🟣 Technical 9 min read

Query Understanding for RAG: What Happens Before Retrieval

The quality of RAG output depends more on understanding the query than on the retrieval algorithm. Query classification, expansion, decomposition, and routing determine whether the right documents ever reach the LLM.

View all rag depths →

Most RAG tutorials focus on the retrieval and generation steps. But the silent failure mode of production RAG systems is upstream: the system doesn’t understand what the user is actually asking for.

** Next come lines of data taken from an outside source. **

/-- A session (R97–R117, R142). `latches` holds ATTN bits 16–31 as bits 0–15. `cache` is the last reply's SEQ and message (R102). -/
structure Session where
  isOpen : Bool := false
  idle : Nat := 0
  deadline : Nat := 0
  latches : Nat := 0
  queue : List Request := []
  bulk : Option Bulk := none
  cache : Option (Nat × Bytes) := none
  pmcSel : Nat := 0
deriving DecidableEq, Repr

/-- A management port (R89): link, FEC in use or being tried (codes of `SES_MG_FEC`), and when the attempt began. -/
structure MgPort where
  up : Bool := false
  fec : Nat := 0
  since : Nat := 0
deriving DecidableEq, Repr

/-- The management engine: sixteen sessions, the session served last (R96), the two ports. `rx`: frames that front ports have delivered to
it, oldest first, with their way in (R22, R86). -/
structure Wonel where
  rx : List (Nat × Bytes) := []
  sessions : List Session := List.replicate 16 {}
  served : Nat := 15
  mg0 : MgPort := {}
  mg1 : MgPort := {}
deriving DecidableEq, Repr

/-! ### Keyed check engine (06) -/

/-- A key page's working copy (R149) with its ceilings in force and, for each, the raise not yet written (R155, R156).
`pos` and `times`: the next ring entry and the last write of each entry, counter ring then usage ring (R157). -/
structure KeyPage where
  key : Bytes := []
  use : Nat := 0
  cls : Nat := 0
  state : Nat := 0
  counter : Nat := 0
  used : Nat := 0
  near : Nat := 0
  installs : Nat := 0
  ceilS : Nat := 0
  ceilU : Nat := 0
  writtenS : Nat := 0
  writtenU : Nat := 0
  raiseS : Option Nat := none
  raiseU : Option Nat := none
  posS : Nat := 0
  posU : Nat := 0
  timesS : List Nat := []
  timesU : List Nat := []
  holdUntil : Nat := 0
deriving DecidableEq, Repr

/-- A message in the KCE (R164): its level, page, the key it runs under once begun (R163), its bytes, the tag it is checked against,
the blocks done, and the customer's handle. -/
structure KceMsg where
  level : Nat
  page : Nat
  handle : Nat
  data : Bytes
  expect : Option Bytes
  key : Bytes
  done : Nat
  arrived : Nat
deriving DecidableEq, Repr

/-- The KCE: pages, level queues, the running message, suspended contexts by level (R165), and verdicts not yet taken:
handle, tag, and whether the check passed. -/
structure Kce where
  pages : List KeyPage := List.replicate 16 {}
  queues : List KceMsg := []
  running : Option KceMsg := none
  slots : List KceMsg := []
  results : List (Nat × Bytes × Bool) := []
deriving DecidableEq, Repr

/-! ### Faults (18) -/

/-- The scope fields of an event (R19, R481). -/
structure Scope where
  level : Nat := 0
  die : Nat := 0xFF
  slice : Nat := 0xFF
  tile : Nat := 0xFFFF
deriving DecidableEq, Repr

/-- A tile tracker (R482): the tile and up to 64 stamps, newest first, each with the code-word address of a memory event. -/
structure Tracker where
  tile : Nat
  stamps : List (Nat × Option Nat)
deriving DecidableEq, Repr

/-- A fault source (R482, R483, R496). `level` is a level cause reported present by its checker (R484). -/
structure Source where
  status : Nat := 0
  rung : Nat := 0
  timer : Option Nat := none
  count : Nat := 0
  last : Nat := 0
  trackers : List Tracker := []
  sevTile : Nat := 0xFFFF
  sevCause : Nat := 0
  level : Bool := false
deriving DecidableEq, Repr

/-- A source's configuration (R496). -/
structure SrcCfg where
  n : Nat
  flags : Nat
  window : Nat
  react : Nat
deriving DecidableEq, Repr

/-- A queued event record (R489). -/
structure FltRec where
  source : Nat
  cls : Nat
  flags : Nat
  scope : Scope
  cause : Nat
  rung : Nat
  detail : Nat
  seq : Nat
  time : Nat
deriving DecidableEq, Repr

/-- What a tile repair replaces (R20, R493). -/
inductive RepairKind where
  | dieLink (q dir lane : Nat)
  | bank (die group bank : Nat)
  | lpmBlock (chase block : Nat)
deriving DecidableEq, Repr

/-- A repair waiting for its stack or running in it (R39): the stack (0 Forme, 3 + q), the source it serves (none when commanded), the
instant its rung fell due, and whether it has begun. -/
structure Repair where
  stack : Nat
  source : Option Nat
  kind : RepairKind
  reason : Nat
  dueAt : Nat
  begun : Bool
deriving DecidableEq, Repr

/-- The armed injection (R490). -/
structure Injection where
  kind : Nat
  inst : Nat
  type : Nat
  bit : Nat
  path : Nat
  left : Nat
  escalate : Bool
deriving DecidableEq, Repr

/-- The fault collector (R480–R496). -/
structure Flt where
  running : Bool := false
  sources : List (Nat × Source) := []
  cfg : List (Nat × SrcCfg) := []
  queue : List FltRec := []
  seq : Nat := 0
  safe : Bool := false
  repairs : List Repair := []
  inj : Option Injection := none
deriving DecidableEq, Repr

/-! ### Power (19) -/

/-- A commanded rail (R497–R502): state (R510), set point and reading in mV, current in mA, tries, deadline, and the failed PMBus
attempts in a row with the instant of the next retry. -/
structure Rail where
  state : Nat := 0
  set : Nat := 0
  vout : Nat := 0
  iout : Nat := 0
  tries : Nat := 0
  deadline : Nat := 0
  onSent : Bool := false
  fails : Nat := 0
  retryAt : Option Nat := none
  rereadAt : Option Nat := none
deriving DecidableEq, Repr

/-- A thermal sensor (R507): reading, state, when the reading last changed, VCORE moves since then, and whether it has been read since reset. -/
structure Sensor where
  temp : Int := 0
  failed : Bool := false
  warn : Bool := false
  changed : Nat := 0
  vcoreMoved : Bool := false
  own : Int := 0
  seen : Bool := false
deriving DecidableEq, Repr

/-- Power and thermal management, and the latch of the always-on domain (R50, R508). -/
structure Power where
  rails : List Rail := List.replicate 5 {}
  sensors : List (Nat × Sensor) := []
  thermtrip : Bool := false
  tripSensor : Nat := 0xFF
  margin : Int := 0
  marginRun : Nat := 0
deriving DecidableEq, Repr

/-! ### Lanes and die-links (07) -/

/-- A running eye scan (R187–R189): its mode, LEN and BER as they stood at its START, the direction and offset of the current point, the
results so far, the symbols compared, and a pending ABORT. -/
structure EyeScan where
  mode : Nat
  len : Nat
  ber : Nat
  dirUp : Bool
  offset : Int
  low : Int
  high : Int
  centre : Bool
  count : Nat
  abort : Bool
deriving DecidableEq, Repr

/-- A front lane (R172–R191): what its receiver has reached, link training, the failure record, and the flap times of R190. `flap`: 1 the
link went down and no flap is counted for it yet, 2 it is counted already (R181). -/
structure Lane where
  signal : Bool := false
  cdr : Bool := false
  pcs : Bool := false
  adapted : Bool := false
  trainDone : Bool := false
  retryAt : Option Nat := none
  failCause : Nat := 0
  over200 : Bool := false
  flaps : List Nat := []
  flap : Nat := 0
  adaptedAt : Nat := 0
  eye : Option EyeScan := none
deriving DecidableEq, Repr

/-- A physical die-link lane of one direction (R192–R206, R211): state 0 active, 1 idle spare, 2 mirroring, 3 retired, 4 untested; the
logical lane it carries; margin and CRC record; the scrambler register (R194); the slot within the superframe; and the marker record
being received (R196). -/
structure DLane where
  state : Nat
  logical : Option Nat
  margin : Option Nat := none
  crcErrors : Nat := 0
  lowSince : Option Nat := none
  badSlot : Bool := false
  scr : Nat := 0
  slot : Nat := 0
  marker : Nat := 0
  markerOk : Bool := false
  own : Nat := 0
  locked : Bool := true
  misSync : Nat := 0
  goodSync : Nat := 0
deriving DecidableEq, Repr

/-- The stage of the running repair of a quoin (R204). -/
inductive RepStage where
  | chosen | mirroring | switched
deriving DecidableEq, Repr

/-- A running die-link repair: direction, logical lane, from p, to s, reason (R210), and whether it was commanded. -/
structure LinkRepair where
  dir : Nat
  logical : Nat
  p : Nat
  s : Nat
  reason : Nat
  stage : RepStage
  commanded : Bool
  source : Option Nat
  clean : Nat := 0
  held : Option (Nat × Nat × Nat) := none
deriving DecidableEq, Repr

A user types “How do I fix the connection timeout issue?” In your knowledge base, the answer lives in a document titled “Database Connection Pool Configuration.” Without query understanding, the embedding search might prioritize documents about network timeouts, HTTP timeouts, or connection troubleshooting — all semantically similar but not what the user needs.

Query understanding is the preprocessing layer that bridges the gap between what users say and what they mean.

The Query Understanding Pipeline

User Query → Classification → Expansion → Decomposition → Routing → Retrieval

Each stage can dramatically improve retrieval quality. Most production systems implement at least two of these.

Query Classification

Not all queries need the same retrieval strategy. Classify the query type first:

from enum import Enum

class QueryType(Enum):
    FACTUAL = "factual"         # "What is the default timeout?"
    PROCEDURAL = "procedural"   # "How do I configure SSL?"
    TROUBLESHOOTING = "troubleshooting"  # "Why is my connection failing?"
    COMPARATIVE = "comparative"  # "Difference between v2 and v3?"
    CONVERSATIONAL = "conversational"    # "Thanks" / "Can you explain more?"

async def classify_query(query: str, history: list = None) -> QueryType:
    prompt = f"""Classify this query into one of: factual, procedural, 
    troubleshooting, comparative, conversational.
    
    Query: {query}
    Recent context: {history[-3:] if history else 'None'}
    
    Return only the classification."""
    
    result = await llm.generate(prompt)
    return QueryType(result.strip().lower())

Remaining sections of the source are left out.